Alles neu durch Krypto oder das Ende konventioneller Wirtschaft?

Trotz Kurseinbrüchen glaubt eine weiterhin große Zahl an erfolgreiche Kryptoprojekte. Wichtig für den zukünftigen Erfolg sind sinnvolle Partnerschaften und ein eindeutiger gesetzlicher Rahmen. Von den großen Hoffnungen aus den Zeiten des Booms ist kaum noch etwas übrig. Nahezu niemand träumt im Jahr 2019 noch von einer Weltwährung Bitcoin, die herkömmliche Währungen, Wirtschaftssektoren und sogar Staaten ersetzt. Doch die Ideen, die sich in der Verwendung von Blockchains ergaben, leben weiter. In Südkorea befasst sich die Politik mit den Vorteilen der Transparenz von Blockchains im Zusammenhang mit politischen Wahlen. In Venezuela bietet die Grenzen überschreitende Funktionalität von virtuellen Währungen einen Vorteil gegenüber einer hyperinflationären Landeswährung. In manchen amerikanischen Staaten gilt Bitcoin neben anderen virtuellen Währungen als Zahlungsmittel. Neben reinen Kryptowährungen gibt es mittlerweile auch einige börsenorientierte Unternehmen, die auf die Blockchain Technologie aufbauen und . Was Kryptowährungen betrifft, wird es sicher noch Bereinigungen geben.
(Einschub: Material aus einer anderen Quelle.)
-- ==== Sys2Proof/Laws/State.lean ====
section
/-!
SUPPORT. Reading the state after each named update: one lemma per part and update, so that no later proof unfolds a record update.
-/
namespace Sys2Proof.Machine


/-! ### modMu -/

@[simp] theorem modMu_ident (s : State) (f : ModeUnit → ModeUnit) : (s.modMu f).ident = s.ident := rfl
@[simp] theorem modMu_clk (s : State) (f : ModeUnit → ModeUnit) : (s.modMu f).clk = s.clk := rfl
@[simp] theorem modMu_cfg (s : State) (f : ModeUnit → ModeUnit) : (s.modMu f).cfg = s.cfg := rfl
@[simp] theorem modMu_mbx (s : State) (f : ModeUnit → ModeUnit) : (s.modMu f).mbx = s.mbx := rfl
@[simp] theorem modMu_ev (s : State) (f : ModeUnit → ModeUnit) : (s.modMu f).ev = s.ev := rfl
@[simp] theorem modMu_trend (s : State) (f : ModeUnit → ModeUnit) : (s.modMu f).trend = s.trend := rfl
@[simp] theorem modMu_arch (s : State) (f : ModeUnit → ModeUnit) : (s.modMu f).arch = s.arch := rfl
@[simp] theorem modMu_pts (s : State) (f : ModeUnit → ModeUnit) : (s.modMu f).pts = s.pts := rfl
@[simp] theorem modMu_pair (s : State) (f : ModeUnit → ModeUnit) : (s.modMu f).pair = s.pair := rfl
@[simp] theorem modMu_tk (s : State) (f : ModeUnit → ModeUnit) : (s.modMu f).tk = s.tk := rfl
@[simp] theorem modMu_ret (s : State) (f : ModeUnit → ModeUnit) : (s.modMu f).ret = s.ret := rfl
@[simp] theorem modMu_ph (s : State) (f : ModeUnit → ModeUnit) : (s.modMu f).ph = s.ph := rfl
@[simp] theorem modMu_loop (s : State) (f : ModeUnit → ModeUnit) : (s.modMu f).loop = s.loop := rfl
@[simp] theorem modMu_al (s : State) (f : ModeUnit → ModeUnit) : (s.modMu f).al = s.al := rfl
@[simp] theorem modMu_lk (s : State) (f : ModeUnit → ModeUnit) : (s.modMu f).lk = s.lk := rfl
@[simp] theorem modMu_annex (s : State) (f : ModeUnit → ModeUnit) : (s.modMu f).annex = s.annex := rfl
@[simp] theorem modMu_prot (s : State) (f : ModeUnit → ModeUnit) : (s.modMu f).prot = s.prot := rfl
@[simp] theorem modMu_ai (s : State) (f : ModeUnit → ModeUnit) : (s.modMu f).ai = s.ai := rfl
@[simp] theorem modMu_ao (s : State) (f : ModeUnit → ModeUnit) : (s.modMu f).ao = s.ao := rfl
@[simp] theorem modMu_dio (s : State) (f : ModeUnit → ModeUnit) : (s.modMu f).dio = s.dio := rfl
@[simp] theorem modMu_net (s : State) (f : ModeUnit → ModeUnit) : (s.modMu f).net = s.net := rfl
@[simp] theorem modMu_can (s : State) (f : ModeUnit → ModeUnit) : (s.modMu f).can = s.can := rfl
@[simp] theorem modMu_pnl (s : State) (f : ModeUnit → ModeUnit) : (s.modMu f).pnl = s.pnl := rfl
@[simp] theorem modMu_fw (s : State) (f : ModeUnit → ModeUnit) : (s.modMu f).fw = s.fw := rfl
@[simp] theorem modMu_sup (s : State) (f : ModeUnit → ModeUnit) : (s.modMu f).sup = s.sup := rfl
@[simp] theorem modMu_free (s : State) (f : ModeUnit → ModeUnit) : (s.modMu f).free = s.free := rfl
@[simp] theorem modMu_out (s : State) (f : ModeUnit → ModeUnit) : (s.modMu f).out = s.out := rfl
@[simp] theorem modMu_pending (s : State) (f : ModeUnit → ModeUnit) : (s.modMu f).pending = s.pending := rfl
@[simp] theorem modMu_now (s : State) (f : ModeUnit → ModeUnit) : (s.modMu f).now = s.now := rfl
@[simp] theorem modMu_tick (s : State) (f : ModeUnit → ModeUnit) : (s.modMu f).tick = s.tick := rfl
@[simp] theorem modMu_entry (s : State) (f : ModeUnit → ModeUnit) (i j : Nat) : (s.modMu f).entry i j = s.entry i j := rfl
@[simp] theorem modMu_has (s : State) (f : ModeUnit → ModeUnit) (u : OptUnit) : (s.modMu f).has u = s.has u := rfl
@[simp] theorem modMu_mu (s : State) (f : ModeUnit → ModeUnit) : (s.modMu f).mu = f s.mu := rfl

/-! ### modPair -/

@[simp] theorem modPair_ident (s : State) (f : Pair → Pair) : (s.modPair f).ident = s.ident := rfl
@[simp] theorem modPair_clk (s : State) (f : Pair → Pair) : (s.modPair f).clk = s.clk := rfl
@[simp] theorem modPair_mu (s : State) (f : Pair → Pair) : (s.modPair f).mu = s.mu := rfl
@[simp] theorem modPair_cfg (s : State) (f : Pair → Pair) : (s.modPair f).cfg = s.cfg := rfl
@[simp] theorem modPair_mbx (s : State) (f : Pair → Pair) : (s.modPair f).mbx = s.mbx := rfl
@[simp] theorem modPair_ev (s : State) (f : Pair → Pair) : (s.modPair f).ev = s.ev := rfl
@[simp] theorem modPair_trend (s : State) (f : Pair → Pair) : (s.modPair f).trend = s.trend := rfl
@[simp] theorem modPair_arch (s : State) (f : Pair → Pair) : (s.modPair f).arch = s.arch := rfl
@[simp] theorem modPair_pts (s : State) (f : Pair → Pair) : (s.modPair f).pts = s.pts := rfl
@[simp] theorem modPair_tk (s : State) (f : Pair → Pair) : (s.modPair f).tk = s.tk := rfl
@[simp] theorem modPair_ret (s : State) (f : Pair → Pair) : (s.modPair f).ret = s.ret := rfl
@[simp] theorem modPair_ph (s : State) (f : Pair → Pair) : (s.modPair f).ph = s.ph := rfl
@[simp] theorem modPair_loop (s : State) (f : Pair → Pair) : (s.modPair f).loop = s.loop := rfl
@[simp] theorem modPair_al (s : State) (f : Pair → Pair) : (s.modPair f).al = s.al := rfl
@[simp] theorem modPair_lk (s : State) (f : Pair → Pair) : (s.modPair f).lk = s.lk := rfl
@[simp] theorem modPair_annex (s : State) (f : Pair → Pair) : (s.modPair f).annex = s.annex := rfl
@[simp] theorem modPair_prot (s : State) (f : Pair → Pair) : (s.modPair f).prot = s.prot := rfl
@[simp] theorem modPair_ai (s : State) (f : Pair → Pair) : (s.modPair f).ai = s.ai := rfl
@[simp] theorem modPair_ao (s : State) (f : Pair → Pair) : (s.modPair f).ao = s.ao := rfl
@[simp] theorem modPair_dio (s : State) (f : Pair → Pair) : (s.modPair f).dio = s.dio := rfl
@[simp] theorem modPair_net (s : State) (f : Pair → Pair) : (s.modPair f).net = s.net := rfl
@[simp] theorem modPair_can (s : State) (f : Pair → Pair) : (s.modPair f).can = s.can := rfl
@[simp] theorem modPair_pnl (s : State) (f : Pair → Pair) : (s.modPair f).pnl = s.pnl := rfl
@[simp] theorem modPair_fw (s : State) (f : Pair → Pair) : (s.modPair f).fw = s.fw := rfl
@[simp] theorem modPair_sup (s : State) (f : Pair → Pair) : (s.modPair f).sup = s.sup := rfl
@[simp] theorem modPair_free (s : State) (f : Pair → Pair) : (s.modPair f).free = s.free := rfl
@[simp] theorem modPair_out (s : State) (f : Pair → Pair) : (s.modPair f).out = s.out := rfl
@[simp] theorem modPair_pending (s : State) (f : Pair → Pair) : (s.modPair f).pending = s.pending := rfl
@[simp] theorem modPair_mode (s : State) (f : Pair → Pair) : (s.modPair f).mode = s.mode := rfl
@[simp] theorem modPair_role (s : State) (f : Pair → Pair) : (s.modPair f).role = s.role := rfl
@[simp] theorem modPair_now (s : State) (f : Pair → Pair) : (s.modPair f).now = s.now := rfl
@[simp] theorem modPair_tick (s : State) (f : Pair → Pair) : (s.modPair f).tick = s.tick := rfl
@[simp] theorem modPair_eff (s : State) (f : Pair → Pair) (i : Nat) : (s.modPair f).eff i = s.eff i := rfl
@[simp] theorem modPair_entry (s : State) (f : Pair → Pair) (i j : Nat) : (s.modPair f).entry i j = s.entry i j := rfl
@[simp] theorem modPair_has (s : State) (f : Pair → Pair) (u : OptUnit) : (s.modPair f).has u = s.has u := rfl
@[simp] theorem modPair_pair (s : State) (f : Pair → Pair) : (s.modPair f).pair = f s.pair := rfl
Zu ähnlich sind sich manche Projekte, zu unklar ist oftmals der Nutzen, zu schwach ausgeprägt sind wichtige Faktoren wie Sicherheit oder Transaktionsgeschwindigkeit bei manchen Tokens. Nichtsdestoweniger entwickelt sich der Markt weiter. Einige Projekte haben sicher eine Überlebenschance. Aber wohl nur mit geeigneten gesetzlichen Rahmenbedingungen.